Однако Николай взялся готовить пропущенные им уроки с такой же настойчивостью, с которой когда-то искал ответы на все вопросы. Он сидел за книгами днем и ночью, никуда не отлучаясь.
Экзамены прошли успешно. Прасковья Александровна, еле дождавшись их окончания, теперь не помнила себя от радости: Александр обнаружил "чрезвычайные дарования и таковые же успехи в физических науках"; младший, Алексей, был принят на первый курс университета; Николай отличился познаниями в математике и натуральной истории.
В Макарьев с матерью на летние вакации собрались и ее сыновья. Выехать решили ночью перед рассветом: по холодку лошади бегут охотнее и людям легче. Рассчитывали в самую жару останавливаться где-нибудь на дневки до вечерней свежести.
Накануне, девятнадцатого июня, уже к вечеру, Николай пошел к Дмитрию Перевощикову проститься и попросить у него на лето книг по математике.
Увлекшись разговором о рыбной ловле, он засиделся у Дмитрия. Вдруг дверь со стуком распахнулась, и в комнату вбежал Василий Перевощиков. Но, увидев Николая, испуганно попятился.
- Там... сейчас на Казанке, - начал он, задыхаясь, - там, там... - Не договорив, бросился на кровать и, уткнувшись лицом в подушку, зарыдал.
- Вася! - Дмитрий схватил его за плечо и встряхнул, стараясь оторвать от подушки. - Вася! Что случилось? Да скажешь ли ты наконец?
Василий поднял свое лицо, залитое слезами.
- Скажу, не ему. - Он указал на Лобачевского. - Ему нельзя.

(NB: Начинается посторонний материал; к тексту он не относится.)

/-- SERVE_DIRECTIONAL_KEY. R109 serves an unmarked key by its code while no hold runs, the result slot is empty, the Draw
Queue has room for two jobs and the part is in LIVE, OFF or DRAINING; any other unmarked key waits. Served, it is UNUSED
without a live table or a Selection and STAYED when the walk finds no button; otherwise the Selection changes: the button left
takes its base state, the one found becomes SELECTED, a PATCH is asked for each that has LOOK_OBJECT, the jobs queued stay,
and without AUTO_ACTIVATE the result is MOVED; with it the button's activation starts. The walk takes at most 48 hops; it ends
at NONE and at its start, goes on past a MUTED button, and finds the first other button. -/
def Obligations.DirectionalServed : Prop :=
  (∀ s : State, servesKeys s = true ↔ s.nav.hold = none ∧ s.nav.result = none ∧ s.draw.queue.length + 2 ≤ 16 ∧
    (s.output.state = .live ∨ s.output.state = .off ∨ s.output.state = .draining)) ∧
  (∀ (k : Key) (ks : List Key) (s : State), Ready s → s.nav.keys = k :: ks → k.marked = false →
    (servesKeys s = false → ∀ c ∈ [Instr.serveDirectionalKey, .serveOkKey, .serveNumberKey],
      exec c s = .next (parsersGoOn s)) ∧
    (s.output.state ≠ .fault → exec .serveUnusedKey s = .next (parsersGoOn s))) ∧
  (∀ (k : Key) (ks : List Key) (s : State), Ready s → servesKeys s = true → s.nav.keys = k :: ks →
    k.marked = false → k.code.directional = true →
    let s1 := s.setNav { s.nav with keys := ks }
    let result (o : KeyOutcome) (b : Option ButtonId) : KeyResult :=
      { code := k.code, outcome := o, button := b, layout := s.sched.front.number, command := 0 }
    (s.nav.liveTable = none ∨ s.nav.selection = none →
      exec .serveDirectionalKey s = .next (parsersGoOn (s1.setNav { s1.nav with
        result := some (result .unused s.nav.selection) }))) ∧
    (∀ a, s.nav.liveTable.isSome = true → s.nav.selection = some a →
      (walk s.nav.table k.code a 48 a = none →
        exec .serveDirectionalKey s = .next (parsersGoOn (s1.setNav { s1.nav with
          result := some (result .stayed (some a)) }))) ∧
      (∀ b btn old, walk s.nav.table k.code a 48 a = some b → s.nav.table.button b = some btn →
        s.nav.table.button a = some old →
        let activates := btn.autoActivate = true
        ∃ u, exec .serveDirectionalKey s = .next (parsersGoOn u) ∧ OnlyChanges [.nav, .draw] s u ∧
          u.draw = { s.draw with queue := s.draw.queue ++ newPatch s a ++ newPatch s b } ∧
          u.nav.selection = some b ∧ u.nav.anim = 0 ∧ u.nav.keys = ks ∧ u.nav.tables = s.nav.tables ∧
          u.nav.liveTable = s.nav.liveTable ∧
          u.nav.states = s.nav.states.map (fun p =>
            if p.1 = b then (b, if activates ∧ s.settings.activateHold ≠ 0 then .activated else .selected)
            else if p.1 = a then (a, if old.muted then .muted else .normal) else p) ∧
          (¬ activates → u.nav.result = some (result .moved (some b)) ∧ u.nav.hold = none) ∧
          (activates → s.settings.activateHold ≠ 0 → u.nav.result = none ∧
            u.nav.hold = some { button := b, counter := s.settings.activateHold, code := k.code
                                command := btn.command }) ∧
          (activates → s.settings.activateHold = 0 → u.nav.hold = none ∧
            u.nav.result = some { code := k.code, outcome := .activated, button := some b
                                  layout := s.sched.front.number, command := btn.command })))) ∧
  ∀ (t : Table) (c : KeyCode) (a cur : ButtonId) (n : Nat),
    walk t c a 0 cur = none ∧
    (∀ b, walk t c a n cur = some b → b ≠ a ∧ t.selectable b = true) ∧
    (∀ btn, t.button cur = some btn → (btn.neighbour c = none ∨ btn.neighbour c = some a) → walk t c a n cur = none) ∧
    (∀ btn b, t.button cur = some btn → btn.neighbour c = some b → b ≠ a → t.selectable b = true →
      walk t c a (n + 1) cur = some b) ∧
    (∀ btn b m, t.button cur = some btn → btn.neighbour c = some b → b ≠ a → t.button b = some m → m.muted = true →
      walk t c a (n + 1) cur = walk t c a n b) ∧
    (∀ btn : Button, btn.neighbour .up = btn.up ∧ btn.neighbour .down = btn.down ∧ btn.neighbour .left = btn.left ∧
      btn.neighbour .right = btn.right)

- Что?! - испугался Николай, вскочив с места.
- С ума ты сошел? - в отчаянии крикнул Дмитрий, Схватив за угол подушку, он вырвал ее из-под головы брата. - Сейчас же говори!
Василий вдруг оттолкнул его и сел на кровати.
- Саша, - выговорил он медленно. - Саша Лобачевский... утонул!.. Панкратов два раза нырял, но сам чуть не погиб...
Николай на миг оцепенел, провел рукою по лбу и, вдруг крикнув: "Саша!" - кинулся вон из комнаты.
Он бежал на Казанку. Еще издали увидел на берегу толпу. Люди, в мокрой одежде, с баграми, с веревками, расступились перед ним. Саша лежал на земле, покрытый кем-то принесенной простыней. Все молчали.
Не скоро нашли женщину, которая смогла бы сообщить о несчастном случае матери. Но в последнюю минуту Николай удержал ее.
- Не надо... Я скажу сам.
Сопровождаемый студентами, он вошел в дом, затем в комнату, где Прасковья Александровна уже кончила последние приготовления к отъезду, повернулся и плотно закрыл дверь. Студенты, оставшиеся в передней, стояли молча, не смея шевельнуться. Вскоре за дверью послышался вскрик, и все вдруг затихло. Ни крика больше, ни плача.
Это было самое страшное.
Дверь наконец отворилась. Мать стояла у порога, опираясь на руку Николая.
- Проведите меня к нему, - тихо сказала Прасковья Александровна.
Глубокой ночью следующего дня сыновья увезли мать в Макарьев.
Так печально закончился первый университетский год Николая Лобачевского.
ХИМИК ИЛИ МАТЕМАТИК?
Возмутившее всех изгнание Корташевского и трагическая смерть Александра надолго лишили Николая душевного равновесия. Бессонные ночи, наполненные какимто полубредом, следовали одна за другой. Он понимал:
дальше так продолжаться не может, но пока не знал, что же делать. Едва засыпали все, Николай, закрывая рукой пламя свечи, пробирался по коридору в пустую аудиторию.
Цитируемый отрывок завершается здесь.